At the master class the other day, one of your students performed Liszt’s Rhapsodie Espagnole, not exactly “Fleisher” territory. Yet he managed to give a lot of himself.

Yes, that’s a common belief…but then again, why not Liszt, I ask? Fleisher is not one of those teachers who limit themselves to a certain set repertoire they are comfortable with. I have found that he often gives some of his best lessons on repertoire he does not normally play. When something’s new and it’s exciting for him, I think it gets his mind probing even more. Besides, there are always things like rhythm, line and texture in every piece, aspects which he loves to talk about whether it’s the first or hundredth time he’s taught a piece. It’s all about looking at something anew and making sense out of it; and that’s only one of the reasons he is so magnificent.

And…don’t forget that Fleisher made one of the greatest recordings ever of Liszt’s B minor Sonata [on Columbia Masterworks – yet to be reissued]. I had also studied Liszt (Venezia e Napoli) with him while at Peabody, so he was certainly open to such music, and our duo also studied the composer’s Reminiscences de Don Juan for Two pianos, which (alongside warhorses like Ravel’s La Valse ) became one of Hecht & Shapiro’s “signature” concert pieces.
Fleisher with his musical "child"
Thomas Hecht and musical "grandchildren"
Abigail Sin, Akkra Yeunyonghattaporn
& Nattapol Tantikarn (from L to R).

Are you still finding inspiration from him?

Oh, yes..and how! The master classes he just gave for us at YST will be forever cherished in my heart. All the things he said here were like taking a whole supplement of musical vitamins again. And it was really wonderful to see him work with my students - his musical “grandchildren.”

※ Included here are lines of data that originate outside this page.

-- ==== Sys2Proof/Laws/Angles.lean ====
section
/-!
SUPPORT. Rotors, and the normal form of an angle.
-/

namespace Sys2Proof

theorem rotor_add (a b : ℝ) : rotor (a + b) = rotor a * rotor b := by
  apply Complex.ext <;> simp [rotor, Real.cos_add, Real.sin_add]; ring

@[simp] theorem rotor_zero : rotor 0 = 1 := by
  apply Complex.ext <;> simp [rotor]

theorem rotor_mul_neg (a : ℝ) : rotor a * rotor (-a) = 1 := by
  rw [← rotor_add]; simp

theorem termsVal_addTerm (q : Rat) (x : RealExpr) (l : List (Rat × RealExpr)) :
    termsVal (addTerm q x l) = (q : ℝ) * x.val + termsVal l := by
  induction l with
  | nil => rfl
  | cons t l ih =>
    obtain ⟨r, y⟩ := t
    simp only [addTerm]
    split_ifs with h h'
    · have e : (r : ℝ) + q = 0 := by exact_mod_cast h'
      subst h
      simp only [termsVal]
      linear_combination (-x.val) * e
    · subst h
      simp only [termsVal]; push_cast; ring
    · simp only [termsVal, ih]; ring

@[simp] theorem Angle.val_add (a b : Angle) : (a.add b).val = a.val + b.val := by
  have h : ∀ l m : List (Rat × RealExpr),
      termsVal (l.foldr (fun t rest => addTerm t.1 t.2 rest) m) = termsVal l + termsVal m := by
    intro l m
    induction l with
    | nil => simp [termsVal]
    | cons t l ih =>
      obtain ⟨r, y⟩ := t
      simp only [List.foldr_cons, termsVal_addTerm, ih, termsVal]; ring
  simp only [Angle.add, Angle.val, h]; push_cast; ring

@[simp] theorem Angle.val_scale (q : Rat) (a : Angle) : (a.scale q).val = (q : ℝ) * a.val := by
  have h : ∀ l : List (Rat × RealExpr), termsVal (l.map fun t => (q * t.1, t.2)) = (q : ℝ) * termsVal l := by
    intro l
    induction l with
    | nil => simp [termsVal]
    | cons t l ih =>
      obtain ⟨r, y⟩ := t
      simp only [List.map_cons, termsVal, ih]; push_cast; ring
  simp only [Angle.scale, Angle.val]
  split_ifs with hq
  · simp [hq, termsVal]
  · rw [h]; push_cast; ring

@[simp] theorem Angle.val_neg (a : Angle) : a.neg.val = -a.val := by
  rw [Angle.neg, Angle.val_scale]; push_cast; ring

@[simp] theorem Angle.val_zero : Angle.zero.val = 0 := by simp [Angle.zero, Angle.val, termsVal]

theorem Angle.val_single (x : RealExpr) : (Angle.single x).val = x.val := by
  simp [Angle.single, Angle.val, termsVal]

theorem RealExpr.literal_spec : ∀ {x : RealExpr} {q : Rat}, x.literal = some q → x.val = q
  | .rat _, _, h => by simp only [literal, Option.some.injEq] at h; rw [← h]; rfl
  | .neg x, _, h => by
    obtain ⟨a, ha, rfl⟩ := Option.map_eq_some_iff.1 h
    rw [RealExpr.val, literal_spec ha]; push_cast; rfl
  | .add x y, _, h => by
    obtain ⟨a, ha, h'⟩ := Option.bind_eq_some_iff.1 h
    obtain ⟨b, hb, rfl⟩ := Option.map_eq_some_iff.1 h'
    rw [RealExpr.val, literal_spec ha, literal_spec hb]; push_cast; rfl
  | .mul x y, _, h => by
    obtain ⟨a, ha, h'⟩ := Option.bind_eq_some_iff.1 h
    obtain ⟨b, hb, rfl⟩ := Option.map_eq_some_iff.1 h'
    rw [RealExpr.val, literal_spec ha, literal_spec hb]; push_cast; rfl
  | .inv x, _, h => by
    obtain ⟨a, ha, rfl⟩ := Option.map_eq_some_iff.1 h
    rw [RealExpr.val, literal_spec ha]; push_cast; rfl

/-- The normal form of a number stands for the number. -/
@[simp] theorem Angle.val_ofNum (x : RealExpr) : (Angle.ofNum x).val = x.val := by
  induction x with
  | rat q => simp [Angle.ofNum, Angle.val, termsVal, RealExpr.val]
  | pi => simp [Angle.ofNum, Angle.val, termsVal, RealExpr.val]
  | neg x ih => rw [Angle.ofNum, Angle.val_neg, ih]; rfl
  | add x y ihx ihy => rw [Angle.ofNum, Angle.val_add, ihx, ihy]; rfl
  | mul x y ihx ihy =>
    simp only [Angle.ofNum]
    split
    · rw [Angle.val_scale, ihy, RealExpr.val, RealExpr.literal_spec (x := x) ‹_›]
    · rw [Angle.val_scale, ihx, RealExpr.val, RealExpr.literal_spec (x := y) ‹_›, mul_comm]
    · exact Angle.val_single _
  | inv x _ =>
    simp only [Angle.ofNum]
    split
    · rw [RealExpr.val, RealExpr.literal_spec ‹_›]; simp [Angle.val, termsVal]
    · exact Angle.val_single _
  | _ => exact Angle.val_single _

/-- The number that an angle spells is the one it stands for. -/
@[simp] theorem Angle.val_num (a : Angle) : a.num.val = a.val := by
  have h : ∀ l : List (Rat × RealExpr), (termsNum l).val = termsVal l := by
    intro l
    induction l with
    | nil => simp [termsNum, termsVal, RealExpr.val]
    | cons t l ih =>
      obtain ⟨r, y⟩ := t
      simp only [termsNum, termsVal, RealExpr.val, ih]
  simp only [Angle.num, Angle.val, RealExpr.val, h]

end Sys2Proof
end

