-- ==== Sys2Proof/Certificates/Slice0/Obligations.lean ====
section
/-!
DEFINITION. The statements for the provers, from the numbered rules of spec/. Each docstring names the rule it
formalises. A response is written by its status code and beats (30_encoding R63, 60_exceptions R141).
-/

open Sys2Proof Sys2Proof.Machine

/-! ### Encoding and decoding -/

/-- 30_encoding R61 to R65 on words written out from the opcode map (95_test_vectors T1 to T9). -/
def Obligations.DecodeReadsSpecWords : Prop :=
  decode 0x1008 [.int 5] = .ok (.bsWrite 5 8) ∧
  decode 0x1800 [.int 5] = .ok (.bsWrite 5 (-2048)) ∧
  decode 0x27FF [.cnt 2, .int 3, .int 4] = .ok (.bsWriteAll [3, 4] 2047) ∧
  decode 0x3FFF [] = .ok (.bsRead (-1)) ∧
  decode 0x4000 [] = .ok (.bsReadAll 0) ∧
  decode 0x5000 [.real (.mul (.rat (1 / 2)) .pi)] = .ok (.rotSet (.mul (.rat (1 / 2)) .pi)) ∧
  decode 0x6000 [] = .ok .rotGet ∧
  decode 0x7000 [.int 6] = .ok (.tabMod 6) ∧
  decode 0x8000 [.int 1, .int 2] = .ok (.tabDem 1 2) ∧
  decode 0x9000 [.cplx (Cplx.ofRat 1 (-1))] = .ok (.quant (Cplx.ofRat 1 (-1))) ∧
  decode 0xA000 [.int 0] = .ok (.iqMod 0) ∧
  decode 0xB000 [.cplx (Cplx.ofRat 1 (-1))] = .ok (.iqDem (Cplx.ofRat 1 (-1))) ∧
  decode 0xC000 [.cnt 1, .int 1] = .ok (.modulate [1]) ∧
  decode 0xD000 [.cnt 1, .cplx (Cplx.ofRat 1 (-1))] = .ok (.demodulate [Cplx.ofRat 1 (-1)]) ∧
  decode 0xE123 [] = .error .illegalCommand ∧
  decode 0x5001 [] = .error .illegalCommand

/-- Every well-formed command, with every operand the encoding admits, is read back from its header and beats. -/
def Obligations.DecodeInvertsEncode : Prop :=
  ∀ i : Instr, i.wellFormed = true → decode (encode i).1 (encode i).2 = .ok i

/-- A transaction that decodes is the encoding of the command it decodes to: no header bit and no beat is ignored. -/
def Obligations.EncodeInvertsDecode : Prop :=
  ∀ (h : Header) (beats : List Beat) (i : Instr),
    decode h beats = .ok i → i.wellFormed = true ∧ encode i = (h, beats)

/-- 30_encoding R66, R67, 60_exceptions R146, R150 (1): reserved opcodes and nonzero must-be-zero bits answer
IllegalCommand, whatever beats came with the header, with no state change and no beat consumed (the model leaves them
before the block, log 10); every width field of a CW header is decoded, the negative ones to InvalidWidth. -/
def Obligations.IllegalHeadersAnswerIllegalCommand : Prop :=
  (∀ (s : State) (h : Header) (beats : List Beat) (rest : List HostEvent),
    s.inbox = .command h beats :: rest →
    (Header.op h).toNat ∈ [0, 14, 15] ∨ ((Header.op h).toNat ∈ [5, 6, 7, 8, 9, 10, 11, 12, 13] ∧ Header.low h ≠ 0) →
    step s = .next ({ s with inbox := if beats = [] then rest else .strayBeats beats :: rest }.answered 0xF [.cnt 0])) ∧
  (∀ (s : State) (h : Header) (beats : List Beat) (rest : List HostEvent) (v : Nat) (vs : List Nat),
    s.inbox = .command h beats :: rest →
    ((Header.op h).toNat = 1 ∧ beats = [.int v]) ∨ ((Header.op h).toNat = 2 ∧ beats = .cnt vs.length :: vs.map .int) ∨
      ((Header.op h).toNat ∈ [3, 4] ∧ beats = []) →
    (∃ i, decode h beats = .ok i ∧ widthOf i = some (Header.low h).toInt) ∧
    ((Header.low h).toInt < 0 → step s = .next ((s.taking rest).answered 0x8 [.cnt 0])))

/-- 30_encoding R66, R67, 60_exceptions R150 (1), R155 (b), (c): the decoder's IllegalCommand depends on the header alone
and comes before the beats are looked at; a header that spells a command is ill framed exactly where header and beats are
those of no well-formed command. -/
def Obligations.DecoderErrorsAreTheHeadersFirst : Prop :=
  ∀ (h : Header) (beats : List Beat),
    (decode h beats = .error .illegalCommand ↔ SpellsNone h) ∧
    (decode h beats = .error .malformed ↔ ¬ SpellsNone h ∧ ∀ i : Instr, i.wellFormed = true → encode i ≠ (h, beats))

/-- The beats that came with an illegal header are not consumed (30_encoding R66); the model leaves them before the
block, where no command claims them and the next step refuses them (log 10). -/
def Obligations.IllegalHeaderLeavesItsBeats : Prop :=
  ∀ (s : State) (h : Header) (b : Beat) (bs : List Beat) (rest : List HostEvent),
    s.inbox = .command h (b :: bs) :: rest → SpellsNone h →
    ∃ t, step s = .next t ∧ t.inbox = .strayBeats (b :: bs) :: rest ∧ t.fifo = s.fifo ∧ t.rot = s.rot ∧
      t.responses = s.responses ++ [⟨0xF, [.cnt 0]⟩] ∧ step t = .refused .malformedTransaction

A few years back when I was preparing the Brahms D minor Piano Concerto for the Esplanade performance with the Yong Siew Toh Conservatory Orchestra, I flew all the way to New York City just to play for him at Steinway Hall, where they arranged a special room for us. He accompanied me on second piano and the whole experience was simply thrilling. And then to think I finally heard him play this same Brahms -after all the years of waiting - at Carnegie Hall in 2008. WOW!

Indeed, after all these years, I find that his message has been amazingly consistent. This is his vision. What he gives to people is the great gift of his energy, which at 80 is still incredible. I still remember that after most lessons with him I usually scheduled a game of racquetball with a friend because it was the only way I could stop from bouncing off the walls myself!